Health care prices in the Milwaukee metro area were the fourth-highest in the nation in 2016, according to a new report from the Health Care Cost Institute.
The study found health care prices in the Milwaukee-Waukesha-West Allis area were 17 percent above the national average, based on health claims from four large national insurers. Prices in Green Bay were 14 percent above the national average, the fifth highest in the nation.
The top metro areas with health care prices that were higher than the national average included:
- Anchorage, Alaska, where prices were 65 percent above the national average
- San Jose, California (65 percent)
- San Francisco (49 percent)
- Milwaukee (17 percent)
- Green Bay (14 percent)
The study defined prices as the total payment from both the insurer and the patient to a health care provider.
A recent BizTimes Milwaukee cover story examined factors contributing to high health care costs in Wisconsin, including market consolidation, which has created an environment that skews in favor of providers versus insurers. Area health care providers, however, push back on the idea that consolidation is a driver of cost; instead, they say it can create more efficiencies and allow for better care coordination.

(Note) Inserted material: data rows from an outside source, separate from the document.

/-- ChrstInIdleChangesNothing and ReadsInIdle. -/
theorem witness_idle_channel :
    (on0 usedIdle).channels[(0#8).toNat]? = some usedIdle ∧ usedIdle.Inv (on0 usedIdle).registry ∧ usedIdle.phase = 0#4 :=
  ⟨rfl, usedIdle_inv, rfl⟩

theorem witness_SideEffectsAndIdempotency :
    (nextOf (exec (.rdcrc 0#8) (on0 v1High))).isSome = true ∧ (nextOf (exec (.chrst 0#8) (on0 v1High))).isSome = true ∧
    answer 0xF0000000#32 = some ⟨.cmdError, 1#8, 0#8, 0#32, none⟩ := by decide

theorem witness_ReadsBetweenFeedsChangeNothing :
    (nextOf (exec (.rdstat 0#8) (on0 v4Payload))).map (fun t => nextOf (exec (.feed 0#8 0#8) t)) =
      some (nextOf (exec (.feed 0#8 0#8) (on0 v4Payload))) := by decide

/-- FeedInIdle: both clauses. -/
theorem witness_FeedInIdle :
    (on0 usedIdle).channels[(0#8).toNat]? = some usedIdle ∧ usedIdle.phase = 0#4 ∧
    0xFE#8 = (on0 usedIdle).startMarker ∧ 0xFF#8 ≠ (on0 usedIdle).startMarker := by decide

/-- FeedHeaderBytes: each clause. -/
theorem witness_FeedHeaderBytes (p : BitVec 4) :
    (on0 { gotLength with phase := p }).channels[(0#8).toNat]? = some { gotLength with phase := p } := rfl

/-- FeedMessageIdLatches: a known id, an unknown id, `LEN = 0` and `LEN ≠ 0`. -/
theorem witness_FeedMessageIdLatches :
    v1MessageId.phase = 5#4 ∧ v2MessageId.phase = 5#4 ∧ v2MessageId.len = 0#8 ∧ v1MessageId.len ≠ 0#8 ∧
    registryLookup (on0 v1MessageId).registry 185#8 = some ⟨1#8, 145#8⟩ ∧
    registryLookup (on0 v1MessageId).registry 99#8 = none ∧ registryLookup (on0 v1MessageId).registry 0#8 ≠ none := by decide

/-- FeedPayloadByte: the last byte, one before it, and the highest index. -/
theorem witness_FeedPayloadByte :
    v1Payload.phase = 6#4 ∧ v1Payload.cnt.toNat + 1 = v1Payload.len.toNat ∧ v4Payload.phase = 6#4 ∧
    v4Payload.cnt.toNat + 1 ≠ v4Payload.len.toNat ∧
    (chanOf (exec (.feed 0#8 1#8) (on0 { v1Payload with len := 255#8, cnt := 254#8 })) 0).map (fun ch => ch.pb) =
      some [(254, 1#8)] := by decide

theorem witness_FeedChecksumLowByte :
    v1Low.phase = 7#4 ∧ chanOf (exec (.feed 0#8 0x95#8) (on0 v1Low)) 0 = some v1High := by decide

theorem witness_FeedAcceptsValidFrame :
    v1High.phase = 8#4 ∧ v1High.dfound = true ∧ v1High.lenok = true ∧ 0x7C#8 ++ v1High.cklo = v1High.crc := by decide

/-- FeedRejectsInvalidFrame: each of the three causes (60_exceptions.md R161). -/
theorem witness_FeedRejectsInvalidFrame :
    ¬ (v1High.dfound = true ∧ v1High.lenok = true ∧ 0x7D#8 ++ v1High.cklo = v1High.crc) ∧
    respOf (exec (.feed 0#8 0x7C#8) (on0 { v1High with dfound := false })) = some ⟨.frameRejected, 1#8, 0#8, 0#32, none⟩ ∧
    respOf (exec (.feed 0#8 0x7C#8) (on0 { v1High with lenok := false })) = some ⟨.frameRejected, 1#8, 0#8, 0#32, none⟩ := by
  decide

/-- UnusedPhasesFault: the first and the last unused value, and the last used one. -/
theorem witness_UnusedPhasesFault :
    faultOf (exec (.feed 0#8 0#8) (on0 { Channel.reset with phase := 9#4 })) = some .unusedPhase ∧
    faultOf (exec (.feed 0#8 0#8) (on0 { Channel.reset with phase := 15#4 })) = some .unusedPhase ∧
    faultOf (exec (.feed 0#8 0#8) (on0 v1High)) = none ∧
    (chanOf (exec .nop (on0 { Channel.reset with phase := 9#4 })) 0).map (fun ch => ch.phase) = some 9#4 := by decide

theorem witness_PayloadIndex255Faults :
    faultOf (exec (.feed 0#8 0#8) (on0 { v4Payload with cnt := 255#8 })) = some .payloadIndex := by decide

/-- FeedCompletes, FeedFrame and NoRescan: a FEED in the highest legal phase, and one in IN_PAYLOAD. -/
theorem witness_FeedCompletes :
    v1High.phase.toNat ≤ 8 ∧ v4Payload.phase.toNat ≤ 8 ∧ v4Payload.cnt ≠ 255#8 ∧ v4Payload.phase ≠ 0#4 ∧
    (nextOf (exec (.feed 0#8 0xFE#8) (on0 v4Payload))).isSome = true := by decide

/-- DropsCountRejections: a rejection, no rejection, and a reset. -/
theorem witness_DropsCountRejections :
    (chanOf (step ((on0 v1High).presentFirst 0x100000FE#32)) 0).map (fun ch => ch.drops) = some 1#32 ∧
    (chanOf (step ((on0 usedIdle).presentFirst 0x20000000#32)) 0).map (fun ch => ch.drops) = some 7#32 ∧
    (chanOf (step { on0 usedIdle with port := [.reset] }) 0).map (fun ch => ch.drops) = some 0#32 := by decide

/-- ParametersNeverChange: a step of each port event answers a next state. -/
theorem witness_ParametersNeverChange :
    (nextOf (step { State.reset with port := [.reset] })).isSome = true ∧
    (nextOf (step (State.reset.presentFirst 0x100000FE#32))).isSome = true := by decide

theorem witness_ResetSetsEveryField : ({ on0 v4Payload with port := [.reset] } : State).port = .reset :: [] := rfl

/-- ChannelIsolation: a command that names another channel, one that names none, and two states that agree on one channel. -/
theorem witness_ChannelIsolation :
    (nextOf (exec (.feed 1#8 0xFE#8) (on0 v4Payload))).isSome = true ∧ Instr.channel? (.feed 1#8 0xFE#8) = some 1#8 ∧
    (1#8).toNat ≠ 0 ∧ Instr.channel? .nop = none ∧ (on0 v4Payload).channels ≠ State.reset.channels ∧
    (on0 v4Payload).channels[(1#8).toNat]? = State.reset.channels[(1#8).toNat]? := by decide

/-- InterleavingIsUnobservable: two orders of the first words of program P3. -/
theorem witness_InterleavingIsUnobservable (c : Byte) :
    [0x100000FE#32, 0x100100FE#32].filter (fun w => decide (chField w = c)) =
      [0x100100FE#32, 0x100000FE#32].filter (fun w => decide (chField w = c)) := by
  have h0 : chField 0x100000FE#32 = 0#8 := rfl
  have h1 : chField 0x100100FE#32 = 1#8 := rfl
  by_cases hc : (0#8) = c
  · subst hc; rfl
  · simp [List.filter, h0, h1, hc]

/-- StaleBytesAreNeverObserved: channels that differ in a byte beyond `CNT`. -/
theorem witness_StaleBytesAreNeverObserved :
    SameButStale v4Payload { v4Payload with pb := [(0, 0xFE#8), (1, 5#8)] } := by
  refine ⟨rfl, fun i h => ?_⟩
  have h1 : i < 1 := by
    rcases h with ⟨-, h⟩ | ⟨h, -⟩
    · exact h
    · exact absurd h (by decide)
  obtain rfl : i = 0 := by omega
  rfl

/-- StepKeepsTheInvariant, InvariantStepsAreSafe and ReachableStatesMeetR37: a step from a state with the invariant. -/
theorem witness_invariant_step :
    State.Inv { on0 v4Payload with channels := [v4Payload, usedIdle] } ∧
    (nextOf (step ({ on0 v4Payload with channels := [v4Payload, usedIdle] } : State))).isSome = true :=
  ⟨busy_inv, rfl⟩

theorem witness_ReachableStatesMeetR37 :
    Params.testConfiguration.wf ∧ ReachableFrom Params.testConfiguration { State.reset with port := [.reset] } :=
  ⟨by decide, [.reset], 0, [], rfl⟩

/-- EmittedFramesAreWellFormed: V1 byte 9, in a state that meets the invariant. -/
theorem witness_EmittedFramesAreWellFormed :
    State.Inv ((on0 v1High).presentFirst 0x1000007C#32) ∧
    respOf (step ((on0 v1High).presentFirst 0x1000007C#32)) = some ⟨.frameReady, 0#8, 0#8, 0#32, some v1Frame⟩ := by
  refine ⟨⟨by decide, fun ch h => ?_⟩, by decide⟩
  replace h : ch ∈ [v1High, Channel.reset] := h
  simp only [List.mem_cons, List.not_mem_nil, or_false] at h
  rcases h with rfl | rfl <;> constructor <;> decide +kernel

/-- WireBytesAreWellFormed: V2, the shortest frame. -/
theorem witness_WireBytesAreWellFormed :
    ([] : List Byte).length = (0#8).toNat ∧ registryLookup State.reset.registry 0#8 = some ⟨0#8, 50#8⟩ := by decide

/-- ResynchronizationGuarantee: V1, and noise that holds no start marker. -/
theorem witness_ResynchronizationGuarantee :
    wellFormedFrame State.reset.startMarker State.reset.registry v1Bytes = true ∧ layoutFrame v1Bytes = some v1Frame ∧
    State.reset.channels[(0#8).toNat]? = some Channel.reset ∧ Channel.reset.phase = 0#4 ∧
    State.reset.startMarker ∉ [0x00#8, 0x55#8, 0xFF#8] := by decide +kernel

/-- IllFormedCandidateIsRejected: V6, an unknown id, and V7, a length mismatch with a matching checksum. -/
theorem witness_IllFormedCandidateIsRejected :
    wellFormedFrame 0xFE#8 State.reset.registry
      [0xFE#8, 0x01#8, 0x00#8, 0x01#8, 0x01#8, 0x63#8, 0x7B#8, 0xE0#8, 0x80#8] = false ∧
    wellFormedFrame 0xFE#8 State.reset.registry
      [0xFE#8, 0x02#8, 0x00#8, 0x01#8, 0x01#8, 0xB9#8, 0x7B#8, 0x00#8, 0x0D#8, 0xCC#8] = false ∧
    (layoutFrame [0xFE#8, 0x02#8, 0x00#8, 0x01#8, 0x01#8, 0xB9#8, 0x7B#8, 0x00#8, 0x0D#8, 0xCC#8]).isSome = true := by decide

/-- OneChangedByteIsRejected: V5, at index 6 of V1, and the first and last index that may change. -/
theorem witness_OneChangedByteIsRejected :
    v1Bytes[6]? ≠ some 0x7A#8 ∧ v1Bytes[2]? ≠ some 0x80#8 ∧ v1Bytes[8]? ≠ some 0x7D#8 ∧ v1Bytes.length = 9 := by decide

/-- RecoveryBound: GOT_LENGTH with the shortest frame behind it, and a return to IDLE of each kind. -/
theorem witness_RecoveryBound :
    gotLength.phase = 1#4 ∧ (List.replicate 6 (0x00#8 : Byte)).length = 6 + (0#8).toNat ∧
    (chanOf (step ((on0 v4Payload).presentFirst 0x20000000#32)) 0).map (fun ch => ch.phase) = some 0#4 ∧
    (chanOf (step { on0 v4Payload with port := [.reset] }) 0).map (fun ch => ch.phase) = some 0#4 ∧
    (chanOf (step ((on0 v1High).presentFirst 0x1000007C#32)) 0).map (fun ch => ch.phase) = some 0#4 := by decide

theorem witness_RegistryOfCatalogRefusesConflicts :
    registryOfCatalog [⟨7#8, 1#8, 1#8⟩, ⟨2#8, 0#8, 1#8⟩] = some [⟨2#8, 0#8, 1#8⟩, ⟨7#8, 1#8, 1#8⟩] := by decide

end Sys2Proof.Tests
end

section
/-! The invariant after reset (10_state.md R20, R37), and whole frames fed to a channel in IDLE (40_feed.md R101 to R113,
R119). -/

namespace Sys2Proof.Machine

/-! ### The invariant after reset -/

/-- A channel with its reset values meets the invariant whatever `DROPS` and the canonical buffer hold, as after
ClearFrame and after reset. -/
theorem Channel.inv_of_cleared (reg : Registry) (d : BitVec 32) {pb : Memory} (h : pb.wf) :
    Channel.Inv reg { Channel.reset with drops := d, pb := pb } where
  phase_legal := Nat.zero_le 8
  pb_wf := h
  len_untaken _ := rfl
  seq_untaken _ := rfl
  sys_untaken _ := rfl
  comp_untaken _ := rfl
  msgid_untaken _ := rfl
  latch_clear _ := ⟨rfl, rfl, rfl⟩
  latch_resolved h6 := absurd h6 (Nat.not_succ_le_zero 5)
  cnt_zero _ := rfl
  cnt_below h6 := absurd h6 (Nat.zero_ne_add_one 5)
  cklo_untaken _ := rfl
  crc_value := rfl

The new HCCI report offers a complicated picture of health care prices in Milwaukee and Green Bay.
In Milwaukee, outpatient prices (those associated with services that do not require an overnight stay or hospitalization) were 4 percent lower than the national average, and inpatient prices matched the national average. Yet, prices for professional services, such as preventative visits and administered drugs, were 38 percent higher than the national average.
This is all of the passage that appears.